Surrealist Remixes with Markov Chains

There's a new button at the bottom of this (and each) post. Try clicking it! (If you're reading this on dev.to or an RSS reader, you'll need to visit di.nmfay.com to see it)

By now everyone's run into Twitter bots and automated text generators that combine words in ways that almost compute. There's even a subreddit that runs the user-generated content of other subreddits through individual accounts which make posts that seem vaguely representative of their sources, but either defy comprehension or break through into a sublime silliness.

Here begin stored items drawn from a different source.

theorem bits_le {n : Nat} (b : BitVec n) : b.toNat ≤ 2 ^ n - 1 := Nat.le_sub_one_of_lt b.isLt
theorem half_le {n : Nat} (h : n ≤ 7) : n / 2 ≤ 3 := by omega
theorem odd_le (n : Nat) : n % 2 ≤ 1 := by omega
theorem bit_le (e : Ext) : Ext.bit e ≤ 1 := by cases e <;> simp [Ext.bit]
theorem kind_le (b : Base) : b.kind ≤ 1 := by cases b <;> simp [Base.kind]
theorem num_le (b : Base) : b.num ≤ 31 := by cases b <;> simp only [Base.num] <;> omega
theorem sz_le (z : Sz) : z.code ≤ 3 := by cases z <;> decide
theorem aw_le (z : Aw) : z.code ≤ 1 := by cases z <;> decide
theorem laneTy_le (t : LaneTy) : t.code ≤ 7 := by cases t <;> decide
theorem scalarCc_le (c : ScalarCc) : c.code ≤ 7 := by cases c <;> decide
theorem vecCc_le (c : VecCc) : c.code ≤ 7 := by cases c <;> decide
theorem scope_le (c : Scope) : c.code ≤ 7 := by cases c <;> decide
theorem mmaForm_le (f : MmaForm) : f.code ≤ 7 := by cases f <;> decide
theorem acrdFmt_le (f : AcrdFmt) : f.code ≤ 7 := by cases f <;> decide
theorem elemCode_le (c : ElemCode) : c.code ≤ 7 := by cases c <;> decide
theorem rm_le (r : Rm) : r.code ≤ 3 := by cases r <;> decide
theorem ovf_le (o : Ovf) : o.code ≤ 1 := by cases o <;> decide
theorem bool_le (b : Bool) : b.toNat ≤ 1 := by cases b <;> decide
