-- ==== Sys2Proof/Tests/Slice0.lean ====
section
/-!
SUPPORT. Tests of the model: ill-formed terms, words written out from the encoding tables, one step of a family, and for every statement
with hypotheses a state that meets them, clause by clause.
-/
namespace Sys2Proof.Tests

open Sys2Proof Sys2Proof.Machine

/-! ## Well-formed terms and decoding -/

/-- The word decodes to the instruction (L = 0, so LEND is not read). -/
def decodes (c : Cls) (x : BitVec 32 × Instr) : Bool :=
  match decodeSlot c x.1 0 with
  | .ok i => decide (i = x.2)
  | .error _ => false

/-- Decode refuses the word with that cause. -/
def refuses (c : Cls) (w : BitVec 32) (lend : BitVec 8) (k : IllCause) : Bool :=
  match decodeSlot c w lend with
  | .ok _ => false
  | .error x => decide (x = k)

/-- One ill-formed term for each check of `Instr.wf`: LEND bits, a type without the operation, a condition without the type, a pair
without a conversion, an odd register, a form without classical order, a half of a format with one. -/
theorem test_ill_formed :
    ([.vlds 0 (some 8) 1 2 3 0, .vdiv 0 none 1 2 3 .i32 0, .vshl 0 none 1 2 3 .f32 0, .vcmp 0 none 1 .lt 2 3 .i16x2 0,
      .vcmp 0 none 1 .un 2 3 .i32 0, .vcvt 0 none 1 2 .i16x2 .f32 0, .vqnt 0 none 1 3 .f8e4 .f32, .vdqnt 0 none 1 2 .f8e4 .f32,
      .vpack 0 none 1 2 3 .f32 0, .vunpk 0 none 1 2 true .i32 0, .vdelta 0 none 1 2 3 .i32 0, .vqnt 0 none 1 2 .i8 .i32,
      .mmaCl 0 0 0 0 .sp, .acrd 0 1 0 .bf16 .rne .sat true] : List Instr).all (fun i => !i.wf) = true := by decide

/-- Reserved encodings: an opcode, a field bit, a type code, a form code, an extension of a word that takes none. -/
theorem test_reserved :
    refuses .s 0x78000000 0 .opcode = true ∧ refuses .s 0x00000001 0 .field = true ∧ refuses .v 0x20000070 0 .field = true ∧
    refuses .x 0x20000E00 0 .field = true ∧ refuses .s 0x00400000 0 .lend = true ∧ refuses .s 0x60400000 1 .lend = true ∧
    refuses .v 0x20400000 0x08 .field = true ∧ refuses .m 0x00010000 0 .opcode = false := by decide

/-- LEND widens the immediate of an extended word (R128). -/
theorem test_decode_extended :
    (match decodeSlot .s 0x80420FFF#32 0x80 with | .ok i => decide (i = .addi 0 (some 0x80) 1 0 0xFFF) | _ => false) = true := by decide

/-! Every row of the opcode table that is a slot word: opcode and fixed bits from Tables 8.6 to 8.10, operands in the fields of Table 8.4,
codes from Table 8.5. -/

theorem test_decode_s1 : (
   [(0x03170A80#32, .add 6 11 16 21), (0x049D3C00#32, .sub 1 14 19 24), (0x0A236D80#32, .and 4 17 22 27),
    (0x0FA99F00#32, .or 7 20 25 30), (0x112FC080#32, .xor 2 23 28 1), (0x16B5F200#32, .shl 5 26 31 4),
    (0x18BA2380#32, .shr 1 29 2 7), (0x1D825500#32, .sar 3 1 5 10), (0x23068680#32, .mul 6 3 8 13),
    (0x248CB800#32, .mulh 1 6 11 16), (0x2A12E980#32, .mulhn 4 9 14 19), (0x2F991B00#32, .div 7 12 17 22),
    (0x311F4C80#32, .divn 2 15 20 25), (0x36A57E00#32, .rem 5 18 23 28), (0x38ABAF80#32, .remn 1 21 26 31),
    (0x3DB1D100#32, .min 3 24 29 2), (0x43361280#32, .max 6 27 1 5), (0x44BC3400#32, .minn 1 30 3 8),
    (0x4A026580#32, .maxn 4 1 6 11), (0x4F889000#32, .clz 7 4 9)] :
    List (BitVec 32 × Instr)).all (decodes .s) = true := by decide

theorem test_decode_s2 : (
   [(0x510EC000#32, .popc 2 7 12), (0x5694F000#32, .mov 5 10 15), (0x548B2001#32, .movToB 1 5 18),
    (0x55A05002#32, .movFromB 3 16 5), (0x5B078E80#32, .cmp 6 3 24 29 .eq), (0x5CADB085#32, .sel 1 22 27 1 5),
    (0x6233E8E8#32, .bfx 4 25 30 35 40), (0x67B819AB#32, .bfi 7 28 1 38 43), (0x690E4080#32, .pand 2 7 4 1),
    (0x6E847200#32, .por 5 2 7 4), (0x708A2380#32, .pxor 1 5 2 7), (0x75825000#32, .pnot 3 1 5),
    (0x831708B4#32, .addi 6 none 11 16 2228), (0x849D38B5#32, .andi 1 none 14 19 2229),
    (0x8A2368B6#32, .ori 4 none 17 22 2230), (0x8FA998B7#32, .xori 7 none 20 25 2231), (0x912FC001#32, .shli 2 23 28 1),
    (0x96B5F004#32, .shri 5 26 31 4), (0x98BA2007#32, .sari 1 29 2 7), (0x9D830096#32, .li 3 none 1 65686)] :
    List (BitVec 32 × Instr)).all (decodes .s) = true := by decide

People have engaged in wordplay (and word-work) for as long as we've communicated with words. Taking language apart and putting it back together in novel ways has been the domain of poets, philosophers, and magicians alike for eons, to say nothing of puns, dad jokes, glossolalia, and word salad.

In the early 20th century, artists associated with the Surrealist movement played a game, variously for entertainment and inspiration, called "exquisite corpse". Each player writes a word (in this version, everyone is assigned a part of speech ahead of time) or draws on an exposed section of paper, then folds the sheet over to obscure their work from the next player. Once everyone's had a turn, the full sentence or picture is revealed. The game takes its name from its first recorded result: le cadavre exquis boira le vin nouveau, or "the exquisite corpse shall drink the new wine".

The Surrealist seeds fell on fertile ground and their ideas spread throughout the artistic and literary world, just as they themselves had been informed by earlier avant-garde movements like Symbolism and Dada. In the mid-century, writers and occultists like Brion Gysin and William Burroughs used similar techniques to discover new meanings in old texts. The only real difference in our modern toys is that they run on their own -- it's a little bit horror movie ouija board, except you can see the workings for yourself.

There are a variety of ways to implement this kind of functionality. On the more primitive side, you have "mad libs" algorithms which select random values to insert into known placeholders, as many Twitter bots such as @godtributes or @bottest_takes do. This method runs up against obvious limitations fairly quickly: the set of substitutions is finite, and the structure they're substituted into likewise becomes predictable.

More advanced text generators are predictive, reorganizing words or phrases from a body of text or corpus in ways which reflect the composition of the corpus itself: words aren't simply jumbled up at random, but follow each other in identifiable sequences. Many generators like these run on Markov chains, probabilistic state machines where the next state is a function only of the current state.

Implementing a Textual Markov Chain

The first order of business in using a Markov chain to generate text is to break up the original corpus. Regular expressions matching whitespace make that easy enough, turning it into an array of words. The next step is to establish the links between states, which is where things start getting a little complex.

Textual Markov chains have one important parameter: the prefix length, which defines how many previous states (words) comprise the current state and must be evaluated to find potential next states. Prefixes must comprise at least one word, but for the purposes of natural-seeming text generation the sweet spot tends to be between two and four words depending on corpus length. With too short a prefix length, the output tends to be simply garbled; too long a prefix or too short a corpus, and there may be too few potential next states for the chain to diverge from the original text.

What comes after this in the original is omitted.